The Biomaterials Annotator: a system for ontology-based concept annotation of biomaterials text.
The Biomaterials Annotator is an ontology-based NER system that identifies biomaterial concepts. It provides a schema for combining terms from mutiple ontologies, vocabularies and nomenclutures. A full list of the type of concepts annotated are available here.
The global scores calculated for the system are: 0.75 strict F-score, 0.79 lenient F-Score and 0.77 average F-score. The full results including metrics by category are available here. Here are the validated set of abstracts.
The Biomaterials Annotator has been implemented following a modular organization, using software containers for the different components. The pipeline is orchestrated using Nextflow as workflow manager. Natural language processing (NLP) components were mainly developed in Java, and it relying on the Stanford CoreNLP Natural Language Processing open source toolkit.
A biomaterials annotated gold standard corpus of 1222 MEDLINE abstracts resulting from the execution of the Biomaterials Annotator is available and free to use at https://github.com/ProjectDebbie/Biomaterials_annotated_corpus. The corpus contains articles describing the evaluation of biomaterials and medical devices in either a laboratory or clinical setting, Each abstract is individually contained as a separate file under the GATE format.
The Standard NLP preprocessing component is available at https://gitlab.bsc.es/inb/text-mining/generic-tools/nlp-standard-preprocessing The MSH Annotator annotates pre-selected categories from the MeSH terminology; and the Dictionary Annotator annotates does the same using manually collected ontologies and vocabularies.

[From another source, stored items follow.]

-- ==== Sys2Proof/Certificates/Slice0/Obligations.lean ====
section
/-! DEFINITION. The statements for the provers. Each is about every state and every operand that meets its
hypotheses; the predicates they are said with are those of Safety. -/

section

open Sys2Proof Sys2Proof.Machine

/-- R284, R285: the two-operand integer operations and MOV, at every operand form; g0 discards its write. Their numbers, and
which of their fields must be zero. -/
def Obligations.ScalarArithmetic : Prop :=
  SlotCode 0x01 .add (fun f => fld f.sx 0 3 = 0) ∧
  SlotCode 0x02 .sub (fun f => fld f.sx 0 3 = 0) ∧
  SlotCode 0x03 .and (fun f => fld f.sx 0 3 = 0) ∧
  SlotCode 0x04 .or (fun f => fld f.sx 0 3 = 0) ∧
  SlotCode 0x05 .xor (fun f => fld f.sx 0 3 = 0) ∧
  SlotCode 0x06 .andn (fun f => fld f.sx 0 3 = 0) ∧
  SlotCode 0x07 .shl (fun f => fld f.sx 0 3 = 0) ∧
  SlotCode 0x08 .shr (fun f => fld f.sx 0 3 = 0) ∧
  SlotCode 0x09 .sra (fun f => fld f.sx 0 3 = 0) ∧
  SlotCode 0x0A .mul (fun f => fld f.sx 0 3 = 0) ∧
  SlotCode 0x0B .mulh (fun f => fld f.sx 0 3 = 0) ∧
  SlotCode 0x0C .mulhu (fun f => fld f.sx 0 3 = 0) ∧
  SlotCode 0x0D .min (fun f => fld f.sx 0 3 = 0) ∧
  SlotCode 0x0E .max (fun f => fld f.sx 0 3 = 0) ∧
  SlotCode 0x0F .minu (fun f => fld f.sx 0 3 = 0) ∧
  SlotCode 0x10 .maxu (fun f => fld f.sx 0 3 = 0) ∧
  SlotCode 0x11 .mov (fun f => fld f.sx 0 3 = 0 ∧ f.sa = 0) ∧
  ∀ (f : SlotS) (s : State),
    let a := s.g f.sa
    let b := slotB s f
    let n := b.toNat % 64
    Completes (.add f) s (fun t => WritesG s t f.sd (BitVec.ofNat 64 (a.toNat + b.toNat))) ∧
    Completes (.sub f) s (fun t => WritesG s t f.sd (BitVec.ofInt 64 ((a.toNat : Int) - b.toNat))) ∧
    Completes (.and f) s (fun t => WritesG s t f.sd (BitVec.ofNat 64 (Nat.land a.toNat b.toNat))) ∧
    Completes (.or f) s (fun t => WritesG s t f.sd (BitVec.ofNat 64 (Nat.lor a.toNat b.toNat))) ∧
    Completes (.xor f) s (fun t => WritesG s t f.sd (BitVec.ofNat 64 (Nat.xor a.toNat b.toNat))) ∧
    Completes (.andn f) s (fun t => WritesG s t f.sd (BitVec.ofNat 64 (Nat.land a.toNat (2 ^ 64 - 1 - b.toNat)))) ∧
    Completes (.shl f) s (fun t => WritesG s t f.sd (BitVec.ofNat 64 (a.toNat * 2 ^ n))) ∧
    Completes (.shr f) s (fun t => WritesG s t f.sd (BitVec.ofNat 64 (a.toNat / 2 ^ n))) ∧
    Completes (.sra f) s (fun t => WritesG s t f.sd (BitVec.ofInt 64 (a.toInt / 2 ^ n))) ∧
    Completes (.mul f) s (fun t => WritesG s t f.sd (BitVec.ofNat 64 (a.toNat * b.toNat))) ∧
    Completes (.mulh f) s (fun t => WritesG s t f.sd (BitVec.ofInt 64 (a.toInt * b.toInt / 2 ^ 64))) ∧
    Completes (.mulhu f) s (fun t => WritesG s t f.sd (BitVec.ofNat 64 (a.toNat * b.toNat / 2 ^ 64))) ∧
    Completes (.min f) s (fun t => WritesG s t f.sd (BitVec.ofInt 64 (min a.toInt b.toInt))) ∧
    Completes (.max f) s (fun t => WritesG s t f.sd (BitVec.ofInt 64 (max a.toInt b.toInt))) ∧
    Completes (.minu f) s (fun t => WritesG s t f.sd (BitVec.ofNat 64 (min a.toNat b.toNat))) ∧
    Completes (.maxu f) s (fun t => WritesG s t f.sd (BitVec.ofNat 64 (max a.toNat b.toNat))) ∧
    Completes (.mov f) s (fun t => WritesG s t f.sd b)

/-- R286: the 128-bit operations on register pairs; a write to the pair g0:g1 changes g1 only, and an odd
register where a pair is named raises code 4. -/
def Obligations.PairArithmetic : Prop :=
  let even (f : SlotS) : Prop := evenReg f.sd ∧ evenReg f.sa
  let evenB (f : SlotS) : Prop := even f ∧ (f.sx.getLsbD 3 = true ∨ evenReg f.sb)
  SlotCode 0x12 .addq (fun f => fld f.sx 0 3 = 0 ∧ evenB f) ∧ SlotCode 0x13 .shlq (fun f => fld f.sx 0 3 = 0 ∧ even f) ∧
  SlotCode 0x14 .shrq (fun f => fld f.sx 0 3 = 0 ∧ even f) ∧ SlotCode 0x15 .sraq (fun f => fld f.sx 0 3 = 0 ∧ even f) ∧
  (∀ e f, fld f.sx 0 3 = 0 → (¬evenB f → slotResult e 0 (some (.addq f)) = .error 4) ∧ (¬even f →
    slotResult e 0 (some (.shlq f)) = .error 4 ∧ slotResult e 0 (some (.shrq f)) = .error 4 ∧
    slotResult e 0 (some (.sraq f)) = .error 4)) ∧
  ∀ (f : SlotS) (s : State),
    let a := pairNat s f.sa
    let n := if f.sx.getLsbD 3 then f.sb.toNat else (s.g f.sb).toNat % 128
    let signed : Int := if a < 2 ^ 127 then a else a - 2 ^ 128
    let shifted := ((signed / 2 ^ n) % 2 ^ 128).toNat
    Completes (.addq f) s (fun t =>
      WritesPair s t f.sd (lowWord (a + slotBQ s f)) (highWord ((a + slotBQ s f) % 2 ^ 128))) ∧
    Completes (.shlq f) s (fun t => WritesPair s t f.sd (lowWord (a * 2 ^ n)) (highWord (a * 2 ^ n % 2 ^ 128))) ∧
    Completes (.shrq f) s (fun t => WritesPair s t f.sd (lowWord (a / 2 ^ n)) (highWord (a / 2 ^ n))) ∧
    Completes (.sraq f) s (fun t => WritesPair s t f.sd (lowWord shifted) (highWord shifted))

/-- R287, R288: bit counts, and SEL by a predicate. CLZ and CTZ are said by what they count: n leading zero
bits lie above a one bit, or n is 64 and the operand is 0. -/
def Obligations.CountAndSelect : Prop :=
  SlotCode 0x16 .clz (fun f => f.sb = 0 ∧ f.sx = 0) ∧ SlotCode 0x17 .ctz (fun f => f.sb = 0 ∧ f.sx = 0) ∧
  SlotCode 0x18 .popc (fun f => f.sb = 0 ∧ f.sx = 0) ∧ SlotCode 0x19 .sel (fun _ => True) ∧
  ∀ (f : SlotS) (s : State),
    let a := s.g f.sa
    Completes (.clz f) s (fun t => ∃ n, WritesG s t f.sd (BitVec.ofNat 64 n) ∧
      (if a = 0 then n = 64 else n < 64 ∧ 2 ^ (63 - n) ≤ a.toNat ∧ a.toNat < 2 ^ (64 - n))) ∧
    Completes (.ctz f) s (fun t => ∃ n, WritesG s t f.sd (BitVec.ofNat 64 n) ∧
      (if a = 0 then n = 64 else n < 64 ∧ a.toNat % 2 ^ n = 0 ∧ a.toNat / 2 ^ n % 2 = 1)) ∧
    Completes (.popc f) s (fun t =>
      WritesG s t f.sd (BitVec.ofNat 64 ((List.range 64).countP fun i => a.toNat / 2 ^ i % 2 = 1))) ∧
    Completes (.sel f) s (fun t =>
      WritesG s t f.sd (if Bool.xor (s.p (fld f.sx 0 3)) (f.sx.getLsbD 3) then a else s.g f.sb))

/-- R289, R290: comparisons and logic into a predicate; p0 discards its write. SNOP does nothing. -/
def Obligations.PredicateResults : Prop :=
  let high (f : SlotS) : Prop := fld f.sd 3 2 = 0 ∧ fld f.sa 3 2 = 0
  let evenAB (f : SlotS) : Prop := evenReg f.sa ∧ (f.sx.getLsbD 3 = true ∨ evenReg f.sb)
  SlotCode 0x1A .setp (fun f => fld f.sd 3 2 = 0) ∧ SlotCode 0x1B .setpq (fun f => fld f.sd 3 2 = 0 ∧ evenAB f) ∧
  (∀ e f, fld f.sd 3 2 = 0 → ¬evenAB f → slotResult e 0 (some (.setpq f)) = .error 4) ∧
  SlotCode 0x1C .pand (fun f => high f ∧ fld f.sb 3 2 = 0 ∧ fld f.sx 0 3 = 0) ∧
  SlotCode 0x1D .por (fun f => high f ∧ fld f.sb 3 2 = 0 ∧ fld f.sx 0 3 = 0) ∧
  SlotCode 0x1E .pxor (fun f => high f ∧ fld f.sb 3 2 = 0 ∧ fld f.sx 0 3 = 0) ∧
  SlotCode 0x1F .pnot (fun f => high f ∧ f.sb = 0 ∧ f.sx = 0) ∧
  SlotCode 0x00 .snop (fun f => f.sd = 0 ∧ f.sa = 0 ∧ f.sb = 0 ∧ f.sx = 0) ∧
  ∀ (f : SlotS) (s : State),
    let pa := s.p (fld f.sa 0 3)
    let pb := Bool.xor (s.p (fld f.sb 0 3)) (f.sx.getLsbD 3)
    Completes (.setp f) s (fun t =>
      WritesP s t (fld f.sd 0 3) (condOf (fld f.sx 0 3) 64 (s.g f.sa).toNat (slotB s f).toNat)) ∧
    Completes (.setpq f) s (fun t =>
      WritesP s t (fld f.sd 0 3) (condOf (fld f.sx 0 3) 128 (pairNat s f.sa) (slotBQ s f))) ∧
    Completes (.pand f) s (fun t => WritesP s t (fld f.sd 0 3) (pa && pb)) ∧
    Completes (.por f) s (fun t => WritesP s t (fld f.sd 0 3) (pa || pb)) ∧
    Completes (.pxor f) s (fun t => WritesP s t (fld f.sd 0 3) (Bool.xor pa pb)) ∧
    Completes (.pnot f) s (fun t => WritesP s t (fld f.sd 0 3) (!pa)) ∧ exec (.snop f) s = .next s

/-- R290, R259, R387: SNOP, VNOP change nothing at all. -/
def Obligations.NoOperations : Prop :=
  ∀ (f : SlotS) (v : SlotV) (s : State), exec (.snop f) s = .next s ∧ exec (.vnop v) s = .next s

/-- R291: the immediate operations, their numbers, and which of their fields must be zero. -/
def Obligations.ImmediateArithmetic : Prop :=
  LongCode 0x00 .addi (fun f => f.x = 0) ∧
  LongCode 0x01 .andi (fun f => f.x = 0) ∧
  LongCode 0x02 .ori (fun f => f.x = 0) ∧
  LongCode 0x03 .xori (fun f => f.x = 0) ∧
  LongCode 0x04 .shli (fun f => f.x = 0 ∧ fld f.imm 6 26 = 0) ∧
  LongCode 0x05 .shri (fun f => f.x = 0 ∧ fld f.imm 6 26 = 0) ∧
  LongCode 0x06 .srai (fun f => f.x = 0 ∧ fld f.imm 6 26 = 0) ∧
  LongCode 0x07 .muli (fun f => f.x = 0) ∧ LongCode 0x08 .li (fun f => f.a = 0 ∧ f.x = 0) ∧
  LongCode 0x09 .lui (fun f => f.a = 0 ∧ f.x = 0) ∧ LongCode 0x0A .slti (fun f => fld f.x 1 7 = 0) ∧
  LongCode 0x0B .setpi (fun f => fld f.d 3 2 = 0 ∧ fld f.x 3 5 = 0) ∧
  ∀ (f : La) (s : State),
    let a := s.g f.a
    let k := BitVec.ofInt 64 (immInt f)
    let n := f.imm.toNat % 64
    Completes (.addi f) s (fun t => WritesG s t f.d (BitVec.ofInt 64 (a.toInt + immInt f))) ∧
    Completes (.andi f) s (fun t => WritesG s t f.d (BitVec.ofNat 64 (Nat.land a.toNat k.toNat))) ∧
    Completes (.ori f) s (fun t => WritesG s t f.d (BitVec.ofNat 64 (Nat.lor a.toNat k.toNat))) ∧
    Completes (.xori f) s (fun t => WritesG s t f.d (BitVec.ofNat 64 (Nat.xor a.toNat k.toNat))) ∧
    Completes (.shli f) s (fun t => WritesG s t f.d (BitVec.ofNat 64 (a.toNat * 2 ^ n))) ∧
    Completes (.shri f) s (fun t => WritesG s t f.d (BitVec.ofNat 64 (a.toNat / 2 ^ n))) ∧
    Completes (.srai f) s (fun t => WritesG s t f.d (BitVec.ofInt 64 (a.toInt / 2 ^ n))) ∧
    Completes (.muli f) s (fun t => WritesG s t f.d (BitVec.ofInt 64 (a.toInt * immInt f))) ∧
    Completes (.li f) s (fun t => WritesG s t f.d k) ∧
    Completes (.lui f) s (fun t =>
      WritesG s t f.d (BitVec.ofNat 64 (f.imm.toNat * 2 ^ 32 + (s.g f.d).toNat % 2 ^ 32))) ∧
    Completes (.slti f) s (fun t => WritesG s t f.d
      (if (if f.x.getLsbD 0 then a.toNat < k.toNat else a.toInt < immInt f) then 1 else 0)) ∧
    Completes (.setpi f) s (fun t => WritesP s t (fld f.d 0 3) (condOf (fld f.x 0 3) 64 a.toNat k.toNat))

This is followed by execution of the Post-processing rules, including entity recognition based on lexical rules, removal of false positives and abbreviations concept recognition, among other tasks.
The MSH Annotator is available at https://github.com/ProjectDebbie/debbie_umls_annotations; and the Dictionary Annotator and Post-processing rules are available at https://github.com/ProjectDebbie/DEBBIE_dictionaries_annotations.
- nlp-standard-preprocessing: registry.hub.docker.com/javicorvi/nlp-standard-preprocessing:dev_1.6
- debbie-umls-annotation: registry.hub.docker.com/projectdebbie/debbie_umls_annotation:release-1.0.7
- debbie-dictionaries-annotations: registry.hub.docker.com/projectdebbie/debbie_dictionaries_annotations:release-2.0.0
- MESH (UMLS)
- DEB
- GMDN
- CHEBI
- IOBC
- NCIT
- NPO
- OBI
- ONTOTOXNUC
- UBERON
- PREMEDONTO
- EDAM Bioimaging Ontology
- CHMO
You need to have docker and nextflow installed, then configure and the run.sh file.
We use SemVer for versioning. For the versions available, see the tags on this repository.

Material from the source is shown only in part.